:: Your assignment ::
Using the material below, print the line that contains "theorem State.setTill_tickets (s", the line that contains "theorem State.setTill_printers (s", and every line in between, exactly and nothing else.

:: Records to use ::
/-! ### `setTill` -/

@[simp] theorem State.setTill_resetByPin (s : State) (p : Port) (x : Till) :
    (s.setTill p x).resetByPin = s.resetByPin := rfl
@[simp] theorem State.setTill_resetBySupply (s : State) (p : Port) (x : Till) :
    (s.setTill p x).resetBySupply = s.resetBySupply := rfl
@[simp] theorem State.setTill_consoles (s : State) (p : Port) (x : Till) :
    (s.setTill p x).consoles = s.consoles := rfl
@[simp] theorem State.setTill_bridges (s : State) (p : Port) (x : Till) :
    (s.setTill p x).bridges = s.bridges := rfl
@[simp] theorem State.setTill_tickets (s : State) (p : Port) (x : Till) :
    (s.setTill p x).tickets = s.tickets := rfl
@[simp] theorem State.setTill_ticketCounter (s : State) (p : Port) (x : Till) :
    (s.setTill p x).ticketCounter = s.ticketCounter := rfl
@[simp] theorem State.setTill_grades (s : State) (p : Port) (x : Till) :
    (s.setTill p x).grades = s.grades := rfl
@[simp] theorem State.setTill_tares (s : State) (p : Port) (x : Till) :
    (s.setTill p x).tares = s.tares := rfl
@[simp] theorem State.setTill_tareValidity (s : State) (p : Port) (x : Till) :
    (s.setTill p x).tareValidity = s.tareValidity := rfl
@[simp] theorem State.setTill_tills (s : State) (p : Port) (x : Till) :
    (s.setTill p x).tills = s.tills.set p x := rfl
@[simp] theorem State.setTill_sellers (s : State) (p : Port) (x : Till) :
    (s.setTill p x).sellers = s.sellers := rfl
@[simp] theorem State.setTill_limits (s : State) (p : Port) (x : Till) :
    (s.setTill p x).limits = s.limits := rfl
@[simp] theorem State.setTill_header (s : State) (p : Port) (x : Till) :
    (s.setTill p x).header = s.header := rfl
@[simp] theorem State.setTill_printers (s : State) (p : Port) (x : Till) :
    (s.setTill p x).printers = s.printers := rfl
@[simp] theorem State.setTill_journal (s : State) (p : Port) (x : Till) :
    (s.setTill p x).journal = s.journal := rfl
@[simp] theorem State.setTill_serialCounter (s : State) (p : Port) (x : Till) :
    (s.setTill p x).serialCounter = s.serialCounter := rfl
@[simp] theorem State.setTill_openSerials (s : State) (p : Port) (x : Till) :
    (s.setTill p x).openSerials = s.openSerials := rfl
@[simp] theorem State.setTill_day (s : State) (p : Port) (x : Till) :
    (s.setTill p x).day = s.day := rfl
@[simp] theorem State.setTill_grand (s : State) (p : Port) (x : Till) :
    (s.setTill p x).grand = s.grand := rfl
@[simp] theorem State.setTill_clock (s : State) (p : Port) (x : Till) :
    (s.setTill p x).clock = s.clock := rfl
@[simp] theorem State.setTill_pending (s : State) (p : Port) (x : Till) :
    (s.setTill p x).pending = s.pending := rfl
@[simp] theorem State.setTill_inReset (s : State) (p : Port) (x : Till) : (s.setTill p x).inReset = s.inReset := rfl
@[simp] theorem State.setTill_stamp (s : State) (p : Port) (x : Till) : (s.setTill p x).stamp = s.stamp := rfl
@[simp] theorem State.setTill_today (s : State) (p : Port) (x : Till) : (s.setTill p x).today = s.today := rfl
@[simp] theorem State.setTill_console (s : State) (p : Port) (x : Till) (k : Port) :
    (s.setTill p x).console k = s.console k := rfl
@[simp] theorem State.setTill_bridge (s : State) (p : Port) (x : Till) (k : BridgeId) :
    (s.setTill p x).bridge k = s.bridge k := rfl
@[simp] theorem State.setTill_printer (s : State) (p : Port) (x : Till) (k : Port) :
    (s.setTill p x).printer k = s.printer k := rfl
@[simp] theorem State.setTill_findTicket (s : State) (p : Port) (x : Till) (n : Nat) :
    (s.setTill p x).findTicket n = s.findTicket n := rfl

/-! ### `putTicket` -/

@[simp] theorem State.putTicket_resetByPin (s : State) (i : Nat) (x : Ticket) :
    (s.putTicket i x).resetByPin = s.resetByPin := rfl
@[simp] theorem State.putTicket_resetBySupply (s : State) (i : Nat) (x : Ticket) :
    (s.putTicket i x).resetBySupply = s.resetBySupply := rfl
@[simp] theorem State.putTicket_consoles (s : State) (i : Nat) (x : Ticket) :
    (s.putTicket i x).consoles = s.consoles := rfl
@[simp] theorem State.putTicket_bridges (s : State) (i : Nat) (x : Ticket) :
    (s.putTicket i x).bridges = s.bridges := rfl
@[simp] theorem State.putTicket_tickets (s : State) (i : Nat) (x : Ticket) :
    (s.putTicket i x).tickets = s.tickets.set i (some x) := rfl
@[simp] theorem State.putTicket_ticketCounter (s : State) (i : Nat) (x : Ticket) :
    (s.putTicket i x).ticketCounter = s.ticketCounter := rfl
@[simp] theorem State.putTicket_grades (s : State) (i : Nat) (x : Ticket) :
    (s.putTicket i x).grades = s.grades := rfl
@[simp] theorem State.putTicket_tares (s : State) (i : Nat) (x : Ticket) :
    (s.putTicket i x).tares = s.tares := rfl
@[simp] theorem State.putTicket_tareValidity (s : State) (i : Nat) (x : Ticket) :
    (s.putTicket i x).tareValidity = s.tareValidity := rfl
@[simp] theorem State.putTicket_tills (s : State) (i : Nat) (x : Ticket) :
    (s.putTicket i x).tills = s.tills := rfl
@[simp] theorem State.putTicket_sellers (s : State) (i : Nat) (x : Ticket) :
    (s.putTicket i x).sellers = s.sellers := rfl
@[simp] theorem State.putTicket_limits (s : State) (i : Nat) (x : Ticket) :
    (s.putTicket i x).limits = s.limits := rfl
@[simp] theorem State.putTicket_header (s : State) (i : Nat) (x : Ticket) :
    (s.putTicket i x).header = s.header := rfl
@[simp] theorem State.putTicket_printers (s : State) (i : Nat) (x : Ticket) :
    (s.putTicket i x).printers = s.printers := rfl
@[simp] theorem State.putTicket_journal (s : State) (i : Nat) (x : Ticket) :
    (s.putTicket i x).journal = s.journal := rfl
@[simp] theorem State.putTicket_serialCounter (s : State) (i : Nat) (x : Ticket) :
    (s.putTicket i x).serialCounter = s.serialCounter := rfl
@[simp] theorem State.putTicket_openSerials (s : State) (i : Nat) (x : Ticket) :
    (s.putTicket i x).openSerials = s.openSerials := rfl
@[simp] theorem State.putTicket_day (s : State) (i : Nat) (x : Ticket) :
    (s.putTicket i x).day = s.day := rfl
@[simp] theorem State.putTicket_grand (s : State) (i : Nat) (x : Ticket) :
    (s.putTicket i x).grand = s.grand := rfl
@[simp] theorem State.putTicket_clock (s : State) (i : Nat) (x : Ticket) :
    (s.putTicket i x).clock = s.clock := rfl
@[simp] theorem State.putTicket_pending (s : State) (i : Nat) (x : Ticket) :
    (s.putTicket i x).pending = s.pending := rfl
@[simp] theorem State.putTicket_inReset (s : State) (i : Nat) (x : Ticket) : (s.putTicket i x).inReset = s.inReset := rfl
@[simp] theorem State.putTicket_stamp (s : State) (i : Nat) (x : Ticket) : (s.putTicket i x).stamp = s.stamp := rfl
@[simp] theorem State.putTicket_today (s : State) (i : Nat) (x : Ticket) : (s.putTicket i x).today = s.today := rfl
@[simp] theorem State.putTicket_console (s : State) (i : Nat) (x : Ticket) (k : Port) :
    (s.putTicket i x).console k = s.console k := rfl
@[simp] theorem State.putTicket_bridge (s : State) (i : Nat) (x : Ticket) (k : BridgeId) :
    (s.putTicket i x).bridge k = s.bridge k := rfl
@[simp] theorem State.putTicket_printer (s : State) (i : Nat) (x : Ticket) (k : Port) :
    (s.putTicket i x).printer k = s.printer k := rfl
@[simp] theorem State.putTicket_till (s : State) (i : Nat) (x : Ticket) (k : Port) :
    (s.putTicket i x).till k = s.till k := rfl

/-! ### `answer` -/

@[simp] theorem State.answer_resetByPin (s : State) (p : Port) (x : Answer) :
    (s.answer p x).resetByPin = s.resetByPin := rfl
@[simp] theorem State.answer_resetBySupply (s : State) (p : Port) (x : Answer) :
    (s.answer p x).resetBySupply = s.resetBySupply := rfl
@[simp] theorem State.answer_consoles (s : State) (p : Port) (x : Answer) :
    (s.answer p x).consoles = s.consoles.set p ((s.console p).push x) := rfl
@[simp] theorem State.answer_bridges (s : State) (p : Port) (x : Answer) :
    (s.answer p x).bridges = s.bridges := rfl
@[simp] theorem State.answer_tickets (s : State) (p : Port) (x : Answer) :
    (s.answer p x).tickets = s.tickets := rfl
@[simp] theorem State.answer_ticketCounter (s : State) (p : Port) (x : Answer) :
    (s.answer p x).ticketCounter = s.ticketCounter := rfl
@[simp] theorem State.answer_grades (s : State) (p : Port) (x : Answer) :
    (s.answer p x).grades = s.grades := rfl
@[simp] theorem State.answer_tares (s : State) (p : Port) (x : Answer) :
    (s.answer p x).tares = s.tares := rfl
@[simp] theorem State.answer_tareValidity (s : State) (p : Port) (x : Answer) :
    (s.answer p x).tareValidity = s.tareValidity := rfl
@[simp] theorem State.answer_tills (s : State) (p : Port) (x : Answer) :
    (s.answer p x).tills = s.tills := rfl
@[simp] theorem State.answer_sellers (s : State) (p : Port) (x : Answer) :
    (s.answer p x).sellers = s.sellers := rfl
@[simp] theorem State.answer_limits (s : State) (p : Port) (x : Answer) :
    (s.answer p x).limits = s.limits := rfl
@[simp] theorem State.answer_header (s : State) (p : Port) (x : Answer) :
    (s.answer p x).header = s.header := rfl
@[simp] theorem State.answer_printers (s : State) (p : Port) (x : Answer) :
    (s.answer p x).printers = s.printers := rfl
@[simp] theorem State.answer_journal (s : State) (p : Port) (x : Answer) :
    (s.answer p x).journal = s.journal := rfl
@[simp] theorem State.answer_serialCounter (s : State) (p : Port) (x : Answer) :
    (s.answer p x).serialCounter = s.serialCounter := rfl
@[simp] theorem State.answer_openSerials (s : State) (p : Port) (x : Answer) :
    (s.answer p x).openSerials = s.openSerials := rfl
@[simp] theorem State.answer_day (s : State) (p : Port) (x : Answer) :
    (s.answer p x).day = s.day := rfl
@[simp] theorem State.answer_grand (s : State) (p : Port) (x : Answer) :
    (s.answer p x).grand = s.grand := rfl
@[simp] theorem State.answer_clock (s : State) (p : Port) (x : Answer) :
    (s.answer p x).clock = s.clock := rfl
@[simp] theorem State.answer_pending (s : State) (p : Port) (x : Answer) :
    (s.answer p x).pending = s.pending := rfl
@[simp] theorem State.answer_inReset (s : State) (p : Port) (x : Answer) : (s.answer p x).inReset = s.inReset := rfl
@[simp] theorem State.answer_stamp (s : State) (p : Port) (x : Answer) : (s.answer p x).stamp = s.stamp := rfl
@[simp] theorem State.answer_today (s : State) (p : Port) (x : Answer) : (s.answer p x).today = s.today := rfl
@[simp] theorem State.answer_bridge (s : State) (p : Port) (x : Answer) (k : BridgeId) :
    (s.answer p x).bridge k = s.bridge k := rfl
@[simp] theorem State.answer_printer (s : State) (p : Port) (x : Answer) (k : Port) :
    (s.answer p x).printer k = s.printer k := rfl
@[simp] theorem State.answer_till (s : State) (p : Port) (x : Answer) (k : Port) :
    (s.answer p x).till k = s.till k := rfl
@[simp] theorem State.answer_findTicket (s : State) (p : Port) (x : Answer) (n : Nat) :
    (s.answer p x).findTicket n = s.findTicket n := rfl
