/-- 07 R136: port `p` has sent `sent` and completed its job; the commands `after` wait. -/
structure State.Finished (t : State) (p : Port) (sent : List PrinterMessage) (rest : List Job) (after : List Instr) : Prop where
  sent : (t.printer p).sent = sent
  queue : (t.printer p).queue = rest
  ready : (t.printer p).state = .ready
  closed : t.openSerials.get p = none
  pending : t.pending = after

section Prints

variable {s : State} {p : Port} {job : Job} {rest : List Job} {lines : List Text} {n k : Nat}

theorem State.Prints.withPending (h : s.Prints p job rest lines n k) (pending : List Instr) :
    { s with pending }.Prints p job rest lines n k := { h with }

/-- A message sent and the next line on its way. -/
theorem State.Prints.worked (h : s.Prints p job rest lines n k) (i : Nat) (m : PrinterMessage) :
    (s.setPrinter p ((s.printer p).worked job rest i m)).Prints p { job with nextLine := some i } rest lines n i where
  hears := by
    have hears := h.hears
    rw [State.printerHears_iff] at hears ⊢
    rw [State.printer_setPrinter_self]
    exact hears
  state := by rw [State.printer_setPrinter_self]; rfl
  queue := by rw [State.printer_setPrinter_self]; rfl
  rendered := by rw [State.printer_setPrinter_self]; exact h.rendered
  serial := h.serial
  line := rfl

theorem State.Prints.done (h : s.Prints p job rest lines n k) :
    exec (.statusDone p) s = .next (s.acknowledge p job lines) :=
  exec_statusDone_rendered h.hears (by simp [Printer.inJob, h.state]) h.queue h.rendered

/-- 07 R135: DONE before the last message sends the next one, a line or the cut. -/
theorem State.Prints.sends (h : s.Prints p job rest lines n k) (more : k < lines.length) :
    ∃ m, messagesAfter lines k = m :: messagesAfter lines (k + 1)
      ∧ s.acknowledge p job lines = s.setPrinter p ((s.printer p).worked job rest (k + 1) m) := by
  by_cases last : k + 1 = lines.length
  · refine ⟨.cut, ?_, ?_⟩
    · rw [messagesAfter_last last, last, messagesAfter_all]
    · rw [acknowledge_cut h.queue h.line last, last]
  · have next : lines[k + 1]? = some lines[k + 1] := List.getElem?_eq_getElem (by omega)
    exact ⟨_, messagesAfter_next next, acknowledge_next h.queue h.line next⟩

/-- 07 R136: DONE after the cut completes the job. -/
theorem State.Prints.completes (h : s.Prints p job rest lines n lines.length) :
    (s.acknowledge p job lines).Finished p (s.printer p).sent rest s.pending := by
  rw [acknowledge_all h.line, completeJob_eq h.queue h.serial rfl]
  exact
    { sent := by simp [State.printer, State.setPrinter]
      queue := by simp [State.printer, State.setPrinter]
      ready := by simp [State.printer, State.setPrinter]
      closed := Four.get_set_self _ _ _
      pending := rfl }

/-- A step that continues, and the run from there. -/
theorem run_succ_of_step {m : Nat} {u v w : core.State} (first : core.step u = .next v)
    (others : Host.Core.run core m v = .next w) : Host.Core.run core (m + 1) u = .next w := by
  rw [Host.Core.run, first]
  exact others

/-- 07 R135, R136: `m + 1` DONE bytes complete a receipt of which `m` messages are still to be sent. -/
theorem run_done (after : List Instr) (m : Nat) (h : s.Prints p job rest lines n k) (left : k + m = lines.length) :
    ∃ t, Host.Core.run core (m + 1) { s with pending := List.replicate (m + 1) (.statusDone p) ++ after } = .next t
      ∧ t.Finished p ((s.printer p).sent ++ messagesAfter lines k) rest after := by
  induction m generalizing s job k with
  | zero =>
    obtain rfl : k = lines.length := left
    rw [messagesAfter_all, List.append_nil]
    exact ⟨_, run_succ_of_step (h.withPending after).done rfl, (h.withPending after).completes⟩
  | succ m ih =>
    obtain ⟨message, messages, sends⟩ :=
      (h.withPending (List.replicate (m + 1) (.statusDone p) ++ after)).sends (by omega)
    have first := (h.withPending (List.replicate (m + 1) (.statusDone p) ++ after)).done
    rw [sends] at first
    obtain ⟨t, others, finished⟩ := ih (h.worked (k + 1) message) (by omega)
    refine ⟨t, run_succ_of_step first others, ?_⟩
    rw [State.printer_setPrinter_self] at finished
    rw [messages, List.append_cons]
    exact finished

end Prints

/-- Settles O40: one byte by the messages still to be sent, a whole receipt by their number. -/
theorem acknowledgedLinesAndCompletion : Obligations.AcknowledgedLinesAndCompletion := by
  refine ⟨fun p job rest lines k s hears status queue rendered line => ?byte,
    fun p job rest lines n after s hears state queue rendered lined line serial => ?receipt⟩
  case byte =>
    have busy := ((s.printer p).inJob_iff).mpr status
    have done := exec_statusDone_rendered hears busy queue rendered
    refine ⟨exec_statusBusy hears busy, fun text next => ?next, fun last => ?cut, fun n all serial => ?complete⟩
    case next => exact done.trans (congrArg Host.Outcome.next (acknowledge_next queue line next))
    case cut => exact done.trans (congrArg Host.Outcome.next (acknowledge_cut queue line last))
    case complete =>
      have finished : s.acknowledge p job lines = s.completeJob p job := acknowledge_all (all ▸ line)
      refine (done.trans (congrArg Host.Outcome.next finished)).trans
        (congrArg Host.Outcome.next (completeJob_eq queue serial ?recorded))
      unfold State.recorded
      cases job.snapshot.ticketNumber.bind s.findTicket with
      | none => rfl
      | some found => exact congrArg (fun t => s.tickets.set found.1 (some t)) (recordSerial_eq job.kind n found.2)
  case receipt =>
    have prints : s.Prints p job rest lines n 0 := ⟨hears, state, queue, rendered, serial, line⟩
    obtain ⟨t, runs, finished⟩ := run_done after lines.length prints (Nat.zero_add _)
    refine ⟨t, runs, ?_, finished.queue, finished.ready, finished.closed, finished.pending⟩
    rw [finished.sent, messagesAfter, if_pos (List.length_pos_of_ne_nil lined), List.append_assoc]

:: Response ::
@[simp] theorem State.setTill_tickets (s : State) (p : Port) (x : Till) :
    (s.setTill p x).tickets = s.tickets := rfl
@[simp] theorem State.setTill_ticketCounter (s : State) (p : Port) (x : Till) :
    (s.setTill p x).ticketCounter = s.ticketCounter := rfl
@[simp] theorem State.setTill_grades (s : State) (p : Port) (x : Till) :
    (s.setTill p x).grades = s.grades := rfl
@[simp] theorem State.setTill_tares (s : State) (p : Port) (x : Till) :
    (s.setTill p x).tares = s.tares := rfl
@[simp] theorem State.setTill_tareValidity (s : State) (p : Port) (x : Till) :
    (s.setTill p x).tareValidity = s.tareValidity := rfl
@[simp] theorem State.setTill_tills (s : State) (p : Port) (x : Till) :
    (s.setTill p x).tills = s.tills.set p x := rfl
@[simp] theorem State.setTill_sellers (s : State) (p : Port) (x : Till) :
    (s.setTill p x).sellers = s.sellers := rfl
@[simp] theorem State.setTill_limits (s : State) (p : Port) (x : Till) :
    (s.setTill p x).limits = s.limits := rfl
@[simp] theorem State.setTill_header (s : State) (p : Port) (x : Till) :
    (s.setTill p x).header = s.header := rfl
@[simp] theorem State.setTill_printers (s : State) (p : Port) (x : Till) :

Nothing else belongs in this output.